Does this patch fix the oops?

8<-------------------------------------
xen/gntalloc: safely delete grefs in add_grefs() undo path

If a gref could not be added (perhaps because the limit has been
reached or there are no more grant references available).  The undo
path may crash because __del_gref() frees the gref while it is being
used for a list iteration.

A comment suggests that using list_for_each_entry() is safe since the
gref isn't removed from the list being iterated over, but it is freed
and thus list_for_each_entry_safe() must be used.

Also, explicitly delete the gref from the per-file list, even though
this is not strictly necessary.

Signed-off-by: David Vrabel <david.vrabel@citrix.com>
---
 drivers/xen/gntalloc.c |    6 +++---
 1 file changed, 3 insertions(+), 3 deletions(-)

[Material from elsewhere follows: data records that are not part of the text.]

theorem witness_PortMemory_peer : ∃ (s : State) (port j n : Nat), s.power = .up ∧ (s.port port).role = .peer
    ∧ (s.port port).up = true ∧ port < s.ports.length ∧ inbound (s.port port) j n = false :=
  ⟨sPeer, 1, 149, 2, rfl, by decide +kernel, by decide +kernel, by decide +kernel, by decide +kernel⟩

theorem witness_PortMemory_peerDropped : ∃ (s : State) (port j : Nat) (hs : List Nat), s.power = .up
    ∧ (s.port port).role = .peer ∧ (s.port port).up = true ∧ port < s.ports.length ∧ hs ≠ []
    ∧ inbound (s.port port) j hs.length = false :=
  ⟨sPeer, 1, 149, [1, 2], rfl, by decide +kernel, by decide +kernel, by decide +kernel, by decide, by decide +kernel⟩

theorem witness_PortMemory_peerByte : ∃ (s : State) (port j high : Nat), s.power = .up
    ∧ (s.port port).role = .peer ∧ (s.port port).up = true ∧ port < s.ports.length ∧ high < 2
    ∧ inbound (s.port port) j 1 = false :=
  ⟨sPeer, 1, 150, 1, rfl, by decide +kernel, by decide +kernel, by decide +kernel, by decide, by decide +kernel⟩

theorem witness_PortMemory_peerMerge : ∃ (s : State) (port j high value v : Nat) (x : Int), hostFacing s port = false
    ∧ (s.power = .up ∧ (s.port port).role = .peer ∧ (s.port port).up = true ∧ inbound (s.port port) j 1 = true) ∧ high < 2
    ∧ j < Config.deviceNonets ∧ unversioned s j ∧ (∀ y ∈ s.flips, y.1 ≠ .dev (j / 3))
    ∧ (∀ y ∈ s.verFlips, lineOf (3 * y.2.1) ≠ lineOf j) ∧ sectorOf j ∉ s.poison
    ∧ (∀ b ∈ s.bands, ∀ sec, sec ∈ b.verPoison → sec / 9 ≠ lineOf j)
    ∧ v = (if high = 0 then memHalf s.mem j / 256 * 256 + value % 256 else memHalf s.mem j % 256 + 256 * (value % 256))
    ∧ nonetOfHalfword v = some x :=
  ⟨sPeer, 1, 149, 0, 7, 7, 7, by decide +kernel, ⟨rfl, by decide +kernel, by decide +kernel, by decide +kernel⟩, by decide,
    by decide, fun _ hb => (nomatch hb), fun _ hy => (nomatch hy), fun _ hy => (nomatch hy), by decide,
    fun _ hb => (nomatch hb), by decide +kernel, by decide⟩

theorem witness_PortMemory_peerWrite : ∃ (s : State) (port j : Nat) (hs : List Nat), s.power = .up
    ∧ (s.port port).role = .peer ∧ (s.port port).up = true ∧ port < s.ports.length ∧ hs ≠ []
    ∧ inbound (s.port port) j hs.length = true ∧ j + hs.length ≤ Config.deviceNonets ∧ ∀ h ∈ hs, h < 65536 :=
  ⟨sPeer, 1, 148, [1, 2], rfl, by decide +kernel, by decide +kernel, by decide +kernel, by decide, by decide +kernel, by decide,
    by decide⟩

/-- An AADD of one word to nonets 104 to 106, and one past the range's last nonet. -/
def atomicAt (j : Nat) : PeerAtomic := { op := .aadd, fields := { ty := .t27 }, elems := [(j, 5, 0)] }

theorem witness_PortMemory_peerAtomic : ∃ (s : State) (port k : Nat) (a : PeerAtomic) (c d : Word), s.power = .up
    ∧ (s.port port).role = .peer ∧ (s.port port).up = true ∧ port < s.ports.length ∧ a.elems = [(k, c, d)]
    ∧ (∀ i ∈ peerElem a k, inbound (s.port port) i 1 = true ∧ i < Config.deviceNonets ∧ sectorOf i ∉ s.poison)
    ∧ s.flips = [] ∧ (∀ b ∈ s.bands, b.version = [] ∧ b.verPoison = [])
    ∧ ∀ x ∈ splitNonets ((peerElem a k).map Place.dev)
        (atomicNew (opOfAtomic a.op) a.fields c d (joinNonets ((peerElem a k).map (memNonet s.mem)))).1, inTrits 9 x.2 = true :=
  ⟨sPeer, 1, 104, atomicAt 104, 5, 0, rfl, by decide +kernel, by decide +kernel, by decide +kernel, rfl, by decide +kernel, rfl,
    fun _ hb => (nomatch hb), by decide +kernel⟩
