/-! ### The statement -/

/-- Settles O53, one part for each of the rules it cites. -/
theorem arithmeticRules : Obligations.ArithmeticRules := by
  refine ⟨fun n x hx => ⟨ofTrits_trits hx, trits_length n x, fun y hy => inTrits_one_iff.1 (inTrits_one_of_mem_trits hy)⟩,
    fun ts h => ?trits, fun n x => ?bounds, fun n0 n1 n2 h0 h1 h2 => ?words, fun w hw => wordOf_nonetOf hw,
    fun x y hy => two_mul_sub_divNear_le x hy, fun n c k x => ?zeroDivisor, fun n c x m hx => shiftDest_eq c m hx,
    fun v hv => ⟨halfword_lt v, nonetOfHalfword_halfword hv⟩, fun h v hh hv => ?halfwords, nonetOfHalfword_poisonCode⟩
  case trits =>
    have h1 : ∀ y ∈ ts, inTrits 1 y = true := fun y hy => inTrits_one_iff.2 (h y hy)
    exact ⟨trits_ofTrits h1, inTrits_ofTrits h1⟩
  case bounds =>
    exact ⟨inTrits_wrap n x, ⟨trunc n x, (wrap_add_trunc n x).symm⟩, inTrits_sat n x,
      fun hx => ⟨wrap_of_inTrits hx, sat_of_inTrits hx⟩, sat_of_half_lt, sat_of_lt_neg_half, two_mul_sub_trunc_lt n x⟩
  case words =>
    exact ⟨inTrits_wordOf h0 h1 h2, nonetOf_wordOf_zero h0 n1 n2, nonetOf_wordOf_one h0 h1 n2, nonetOf_wordOf_two h0 h1 h2⟩
  case zeroDivisor =>
    rw [divDest_zero, remNear_zero]
    exact ⟨rfl, rfl, rfl⟩
  case halfwords =>
    obtain ⟨rfl, hi⟩ := nonetOfHalfword_eq_some.1 hv
    exact ⟨hi, halfword_ofHalfword hh⟩

end Sys2Proof.Machine
end

section
/-! What a uniform instruction does: the value and the effects of its entry (R130 to R133, R249), what its destination
takes (R70, R74, R129), and the statement O1 about the committed instruction. -/

namespace Sys2Proof.Machine

/-! ### The value of an entry -/

@[simp] theorem Effects.none_invalid : Effects.none.invalid = 0 := rfl

@[simp] theorem clampInt_invalid (n : Nat) (c : Clamp) (x : Int) : (clampInt n c x).2.invalid = 0 := by
  cases c with
  | off => rfl
  | sat | unit =>
    simp only [clampInt]
    split <;> rfl

@[simp] theorem intDest_invalid (n : Nat) (c : Clamp) (k x : Int) : (intDest n c k x).2.invalid = 0 :=
  clampInt_invalid ..

@[simp] theorem shiftDest_invalid (n : Nat) (c : Clamp) (x m : Int) : (shiftDest n c x m).2.invalid = 0 :=
  clampInt_invalid ..

@[simp] theorem divDest_invalid (n : Nat) (c : Clamp) (k a b : Int) : (divDest n c k a b).2.invalid = 0 := by
  unfold divDest
  split
  · rfl
  · exact clampInt_invalid ..

/-- Integers hold no signalling NaN: no uniform instruction raises a context's invalid count (R218). -/
theorem uniformValue_invalid {i : Instr} {r : Run} {s : State} {v : Int × Effects} (hv : uniformValue i r s = some v) :
    v.2.invalid = 0 := by
  unfold uniformValue at hv
  split at hv
  case h_19 => cases hv
  all_goals
    cases hv
    simp

/-- Each instruction to which the statements give a uniform value runs the shared uniform shape on that value. -/
theorem exec_of_uniformValue {i : Instr} {op : Op} {f : Fields} {r : Run} {s : State} {v : Int × Effects}
    (hc : codedOf i = some (op, f)) (hv : uniformValue i r s = some v) :
    ∃ body, exec i s = runOp op f s body ∧ body r = uniform r s f v := by
  unfold uniformValue at hv
  split at hv
  case h_19 => cases hv
  all_goals
    cases hc
    cases hv
    exact ⟨_, rfl, rfl⟩

/-! ### A uniform destination -/

/-- The destinations of the statement: a uniform register, of a gang that is not parted (R56), or a k register. -/
def UniformDest (g : Gang) (d : Opnd) : Prop := (isUni d = true ∧ g.parted = false) ∨ isK d = true

/-- A gang whose uniform destination takes a word: a uniform register takes it for all slices, a k register in each of
the slices sl (R70, R74). -/
def takeUniform (sl : List Nat) (d : Opnd) (v : Word) (g : Gang) : Gang :=
  match d with
  | .uni n => uset g n v
  | .kreg n => setK g sl n fun _ => v
  | _ => g

/-- The k registers of one of those slices then. -/
def takeK (d : Opnd) (v : Word) (k : List Int) : List Int :=
  match d with
  | .kreg n => k.set n v
  | _ => k

theorem uset_rest (g : Gang) (n : Nat) (v : Word) : { uset g n v with uregs := g.uregs, bad := g.bad } = g := by
  unfold uset
  split <;> rfl

theorem uget_uset (g : Gang) (m n : Nat) (v : Word) :
    uget (uset g n v) m = if m = n then if m = 0 then 0 else v else uget g m := by
  unfold uset uget
  grind [smapGet_smapSet]

theorem setK_slices (g : Gang) (sl : List Nat) (n j : Nat) (v : Nat → Int) :
    (setK g sl n v).slices[j]? = (g.slices[j]?).map fun x => if j ∈ sl then { x with k := x.k.set n (v j) } else x := by
  simp [setK, List.getElem?_mapIdx]

theorem takeUniform_rest (sl : List Nat) (d : Opnd) (v : Word) (g : Gang) :
    { takeUniform sl d v g with uregs := g.uregs, bad := g.bad, slices := g.slices } = g := by
  cases d with
  | uni n => exact congrArg (fun g' => { g' with slices := g.slices }) (uset_rest g n v)
  | _ => rfl

/-- Of the gang, a uniform destination changes uniform registers, poison marks and slices alone. -/
theorem takeUniform_frame {sl : List Nat} {d : Opnd} {v : Word} {g g' : Gang}
    (h : { g' with slices := (takeUniform sl d v g).slices, parts := (takeUniform sl d v g).parts } = takeUniform sl d v g) :
    g' = { g with uregs := g'.uregs, bad := g'.bad, slices := g'.slices, parts := g'.parts } := by
  have hg : { g' with uregs := g.uregs, bad := g.bad, slices := g.slices, parts := (takeUniform sl d v g).parts } = g :=
    (congrArg (fun x => { x with uregs := g.uregs, bad := g.bad, slices := g.slices }) h).trans (takeUniform_rest sl d v g)
  rw [← hg]

theorem takeUniform_parts (sl : List Nat) (d : Opnd) (v : Word) (g : Gang) : (takeUniform sl d v g).parts = g.parts :=
  (congrArg Gang.parts (takeUniform_rest sl d v g) :)

theorem uset_slices (g : Gang) (n : Nat) (v : Word) : (uset g n v).slices = g.slices :=
  (congrArg Gang.slices (uset_rest g n v) :)

theorem takeUniform_slices (sl : List Nat) (d : Opnd) (v : Word) (g : Gang) (j : Nat) :
    (takeUniform sl d v g).slices[j]? = (g.slices[j]?).map fun x =>
      if j ∈ sl then { x with k := takeK d v x.k } else x := by
  cases d with
  | kreg n => exact setK_slices ..
  | uni n => simp [takeUniform, takeK, uset_slices]
  | _ => simp [takeUniform, takeK]

theorem kLanes_setK (g : Gang) (sl : List Nat) {m n : Nat} (v : Nat → Int) (h : m ≠ n) :
    kLanes (setK g sl n v) m = kLanes g m := by
  unfold kLanes
  congr 1
  funext l
  rw [setK_slices, show (setK g sl n v).width = g.width from rfl]
  cases g.slices[l / 3]? with
  | none => rfl
  | some x => by_cases hl : l / 3 ∈ sl <;> simp [hl, List.getElem?_set_ne h.symm]

theorem uget_takeUniform_of_ne {sl : List Nat} {d : Opnd} {n : Nat} (v : Word) (g : Gang) (h : .uni n ≠ d) :
    uget (takeUniform sl d v g) n = uget g n := by
  cases d with
  | uni m => exact (uget_uset g n m v).trans (if_neg fun hn => h (congrArg Opnd.uni hn))
  | _ => rfl

theorem kLanes_takeUniform_of_ne {sl : List Nat} {d : Opnd} {n : Nat} (v : Word) (g : Gang) (h : .kreg n ≠ d) :
    kLanes (takeUniform sl d v g) n = kLanes g n := by
  cases d with
  | kreg m => exact kLanes_setK g sl _ fun hn => h (congrArg Opnd.kreg hn)
  | uni m => exact (congrArg (kLanes · n) (uset_rest g m v) :)
  | _ => rfl

/-- Every register but the destination reads as before. -/
theorem regLanes_takeUniform {sl : List Nat} {d o : Opnd} {v : Word} {r r1 : Run} (ty : Ty)
    (hg : r1.gang = takeUniform sl d v r.gang) (hp : r1.part.hist = r.part.hist) (ho : o ≠ d) :
    regLanes r1 ty o = regLanes r ty o := by
  have hrest := takeUniform_rest sl d v r.gang
  rw [← hg] at hrest
  cases o with
  | vec n => exact (congrArg (vget · n) hrest :)
  | opr n => exact (congrArg (oget · n) hrest :)
  | mask n => exact (congrArg (mget · n) hrest :)
  | hist n => simp only [regLanes, hp]
  | uni n => simp only [regLanes, hg, uget_takeUniform_of_ne v r.gang ho]
  | kreg n => simp only [regLanes, hg, kLanes_takeUniform_of_ne v r.gang ho]
  | _ => rfl

/-! ### The instruction -/

/-- The run of a part once its instruction's effects have been applied under tensor identifier 0 (R198, R216). -/
def effectsRun (r : Run) (e : Effects) : Run :=
  { r with
    band := { modGangB r.band r.id.gang (fun g => { g with sticky := (stickyAfter g e).1, stickyNow := (stickyAfter g e).2 })
      with counts := countsAfter r.band 0 e }
    gang := { r.gang with sticky := (stickyAfter r.gang e).1, stickyNow := (stickyAfter r.gang e).2 } }

/-- The run of a part once its uniform instruction has moved its counts and written its destination. -/
def uniformRun (r : Run) (d : Opnd) (v : Int × Effects) : Run :=
  { effectsRun r v.2 with
    band := modGangB (effectsRun r v.2).band r.id.gang (takeUniform r.part.slices d v.1)
    gang := takeUniform r.part.slices d v.1 (effectsRun r v.2).gang }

diff --git a/drivers/xen/gntalloc.c b/drivers/xen/gntalloc.c
index 787d179..b8af1ba 100644
--- a/drivers/xen/gntalloc.c
+++ b/drivers/xen/gntalloc.c
@@ -124,7 +124,7 @@ static int add_grefs(struct
ioctl_gntalloc_alloc_gref *op,
 	int i, rc, readonly;
 	LIST_HEAD(queue_gref);
 	LIST_HEAD(queue_file);
-	struct gntalloc_gref *gref;
+	struct gntalloc_gref *gref, *next;

 	readonly = !(op->flags & GNTALLOC_FLAG_WRITABLE);
 	rc = -ENOMEM;
@@ -162,9 +162,9 @@ undo:
 	mutex_lock(&gref_mutex);
 	gref_size -= (op->count - i);

-	list_for_each_entry(gref, &queue_file, next_file) {
-		/* __del_gref does not remove from queue_file */
+	list_for_each_entry_safe(gref, next, &queue_file, next_file) {
 		__del_gref(gref);
+		list_del(&gref->next_file);
 	}

 	/* It's possible for the target domain to map the just-allocated grant
-- 
1.7.10.4

^ permalink raw reply related	[flat|nested] 9+ messages in thread

* Re: xc_gntshr_unmap problems (BUG(s) in xen-gntalloc?)
  2014-08-28 13:50 ` David Vrabel
@ 2014-08-29 12:40   ` Dave Scott
  2014-08-29 14:05     ` David Vrabel
  0 siblings, 1 reply; 9+ messages in thread
From: Dave Scott @ 2014-08-29 12:40 UTC (permalink / raw)
  To: David Vrabel; +Cc: xen-devel, John Else, Anil Madhavapeddy

Hi,

On 28 Aug 2014, at 14:50, David Vrabel <david.vrabel@citrix.com> wrote:

> On 27/08/14 22:33, Dave Scott wrote:
>> I notice xc_gntshr_munmap for Linux simply calls 'munmap'
>> 
>> static int linux_gntshr_munmap(xc_gntshr *xcg, xc_osdep_handle h,
>>                               void *start_address, uint32_t count)
>> {
>>    return munmap(start_address, count);
>> }
> 
> munmap() needs a byte length, not a page count.
> 
> When using xc_gntshr_munmap() with multiple pages this results in none
> of the grefs being deleted (unshared and freed) since a mapping to some
> of the grefs in the set remain.

Aha, good spot. I worked around this in my test program by calling xc_gntshr_munmap with (count * 4096) and it’s no longer leaking.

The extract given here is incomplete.